* _How to complete this task_:
Entries follow. Return each line that contains the word "exceeds".

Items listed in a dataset

-- ==== Sys2Proof/Machine/Parser.lean ====
section
/-! DEFINITION. The container parser (43_container_parser.md): the five phases, the transitions of R191, PARSE and
PROBE. -/

namespace Sys2Proof.Machine

/-! ### Constants of the stream (00_scope.md R9, 30_encoding.md R80, R82) -/

/-- `MAGIC`, "DDS " (R80). -/
def ddsMagic : List Byte := [0x44, 0x44, 0x53, 0x20]

/-- `HEADER_BYTES` (R9). -/
def headerBytes : Nat := 124

/-- "DXT1" as `LE_4` (R82). -/
def tagDxt1 : Word := 0x31545844

/-- "DXT3" as `LE_4` (R82). -/
def tagDxt3 : Word := 0x33545844

/-- "DXT5" as `LE_4` (R82). -/
def tagDxt5 : Word := 0x35545844

/-- "DX10" as `LE_4` (R82). -/
def tagDx10 : Word := 0x30315844

/-! ### Named header fields (10_state.md R32) -/

def State.hSize (s : State) : Word := s.hdrw[0]
def State.hFlags (s : State) : Word := s.hdrw[1]
def State.hHeight (s : State) : Word := s.hdrw[2]
def State.hWidth (s : State) : Word := s.hdrw[3]
def State.hMipCount (s : State) : Word := s.hdrw[6]
def State.pfFlags (s : State) : Word := s.hdrw[19]
def State.pfFourCC (s : State) : Word := s.hdrw[20]
def State.pfRMask (s : State) : Word := s.hdrw[22]
def State.pfGMask (s : State) : Word := s.hdrw[23]
def State.pfBMask (s : State) : Word := s.hdrw[24]
def State.pfAMask (s : State) : Word := s.hdrw[25]

/-! ### Classification (R201 to R204) -/

/-- The FOURCC branch (R202). -/
def classifyFourCC (tag : Word) : Option PixelFormat :=
  if tag = tagDxt1 then some (.block .dxt1)
  else if tag = tagDxt3 then some (.block .dxt3)
  else if tag = tagDxt5 then some (.block .dxt5)
  else none

/-- The RGB branch: all four masks compared whole (R203). -/
def classifyRgb (alphaPixels : Bool) (r g b a : Word) : Option PixelFormat :=
  if alphaPixels then
    if (r, g, b, a) = (0x00FF0000, 0x0000FF00, 0x000000FF, 0xFF000000) then some (.packed .bgra8888)
    else if (r, g, b, a) = (0x00000F00, 0x000000F0, 0x0000000F, 0x0000F000) then some (.packed .bgra4444)
    else if (r, g, b, a) = (0x00007C00, 0x000003E0, 0x0000001F, 0x00008000) then some (.packed .bgra5551)
    else none
  else if (r, g, b, a) = (0x0000F800, 0x000007E0, 0x0000001F, 0x00000000) then some (.packed .bgr565)
  else none

/-- The branches in the source's order, the first whose flag condition holds decides (R201). -/
def classify (p : Params) (flags tag r g b a : Word) : Option PixelFormat :=
  if flagSet flags p.ddpfFourCC then classifyFourCC tag
  else if flagSet flags p.ddpfRgb then classifyRgb (flagSet flags p.ddpfAlphaPixels) r g b a
  else none

/-! ### Mip dimensions and capacity (R206, R210) -/

/-- One dimension of level `i` from the base dimension (R206). -/
def mipDim (p : Params) (base : Word) (i : Nat) : Word :=
  match p.mipFloor with
  | .clamp1 => BitVec.ofNat 32 (max 1 (base.toNat >>> i))
  | .naive => BitVec.ofNat 32 (base.toNat >>> i)

/-- Level `i` of the header in `HDRW`, not yet filled (R206, R207). -/
def levelFor (s : State) (i : Nat) : Level :=
  newLevel s.format (mipDim s.params s.hWidth i) (mipDim s.params s.hHeight i)

/-- A bounded capacity is exceeded; an unbounded one never is (R210, R242). -/
def exceeds (bound : Option Nat) (n : Nat) : Bool :=
  match bound with
  | none => false
  | some b => decide (b < n)

/-! ### The five phases -/

/-- Phase 1, ReadMagic (R194). -/
def readMagic (s : State) : State :=
  let d := streamTake 4 s
  let t := streamAdvance 4 s
  if d.length < 4 ∨ d ≠ ddsMagic then raiseError .badMagic t else t.setPhase .readHeader

/-- Phase 2, ReadHeader (R195 to R197): the short read, the size, the DX10 tag, in this order. -/
def readHeader (s : State) : State :=
  let d := streamTake headerBytes s
  let t := (streamAdvance headerBytes s).loadHeader d
  if d.length < headerBytes then raiseError .badHeader t
  else if t.hSize ≠ 124 then raiseError .badHeader t
  else if t.pfFourCC = tagDx10 then raiseError .unsupportedExtension t
  else t.setPhase .validateFlags

/-- The effective mip count (R199). -/
def effectiveMipCount (s : State) : Word := if flagSet s.hFlags s.params.ddsdMipMapCount then s.hMipCount else 1

/-- Phase 3, ValidateFlags (R198 to R200). -/
def validateFlags (s : State) : State :=
  if requiredPresent s.params s.hFlags then
    (s.setProbeOutputs (effectiveMipCount s) s.hWidth s.hHeight).setPhase (if s.probe then .done else .classify)
  else raiseError .missingFields s

/-- The format the descriptor in `HDRW` is classified as (R201). -/
def classifyHeader (s : State) : Option PixelFormat :=
  classify s.params s.pfFlags s.pfFourCC s.pfRMask s.pfGMask s.pfBMask s.pfAMask

/-- Phase 4, ClassifyFormat (R201). -/
def classifyFormat (s : State) : State :=
  match classifyHeader s with
  | some f => s.setFormat f
  | none => raiseError .unsupportedFormat s

/-- Read one level's bytes and keep it, or fail with TruncatedData (R207, R208). -/
def readLevel (m : Level) (s : State) : State :=
  let d := streamTake m.len s
  let t := streamAdvance m.len s
  if d.length < m.len then raiseError .truncatedData t else t.appendLevel (fillLevel m d)

/-- Phase 5, one turn of BuildMipChain (R205, R209): the next level, or DONE when `LEVEL = MIPCNT`. A bounded capacity
that the call exceeds has no meaning and is refused (R210; log entries 5 and 6). -/
def buildMip (s : State) : Host.Outcome State Fault Refusal :=
  if s.levelIdx.toNat < s.mipCnt.toNat then
    if exceeds s.params.maxMipLevels s.mipCnt.toNat then .refused .levelTableBound
    else if exceeds s.params.storeBytes (s.storeTotal + (levelFor s s.levelIdx.toNat).len) then .refused .storeBound
    else .next (readLevel (levelFor s s.levelIdx.toNat) s)
  else .next (s.setPhase .done)

/-! ### Control (R191) -/

/-- One transition of R191; the three resting phases have none. -/
def phaseStep (s : State) : Host.Outcome State Fault Refusal :=
  match s.phase with
  | .idle          => .next s
  | .readMagic     => .next (readMagic s)
  | .readHeader    => .next (readHeader s)
  | .validateFlags => .next (validateFlags s)
  | .classify      => .next (classifyFormat s)
  | .buildMip      => buildMip s
  | .done          => .next s
  | .failed        => .next s

/-- At most `n` transitions, stopping at a resting phase. -/
def runPhases : Nat → State → Host.Outcome State Fault Refusal
  | 0, s => .next s
  | n + 1, s =>
    if resting s.phase then .next s
    else
      match phaseStep s with
      | .next t => runPhases n t
      | .fault r => .fault r
      | .refused r => .refused r

/-- A whole decode call (R192, R193): the clearing, the four phases that run once, then BUILD_MIP, at most
`MIPCNT + 1` turns of it (R191: "at most `5 + MIPCNT` transitions"; log entry 11). -/
def decodeCall (probe : Bool) (s : State) : Host.Outcome State Fault Refusal :=
  if s.input.length < 2 ^ 64 then
    match runPhases 4 (beginCall probe s) with
    | .next t => runPhases (t.mipCnt.toNat + 1) t
    | .fault r => .fault r
    | .refused r => .refused r
  else .refused .streamTooLong

/-- PARSE (R192). -/
def execParse (s : State) : Host.Outcome State Fault Refusal := decodeCall false s

/-- PROBE (R193). -/
def execProbe (s : State) : Host.Outcome State Fault Refusal := decodeCall true s

end Sys2Proof.Machine
end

* _Task response_:
def exceeds (bound : Option Nat) (n : Nat) : Bool :=
that the call exceeds has no meaning and is refused (R210; log entries 5 and 6). -/
    if exceeds s.params.maxMipLevels s.mipCnt.toNat then .refused .levelTableBound
    else if exceeds s.params.storeBytes (s.storeTotal + (levelFor s s.levelIdx.toNat).len) then .refused .storeBound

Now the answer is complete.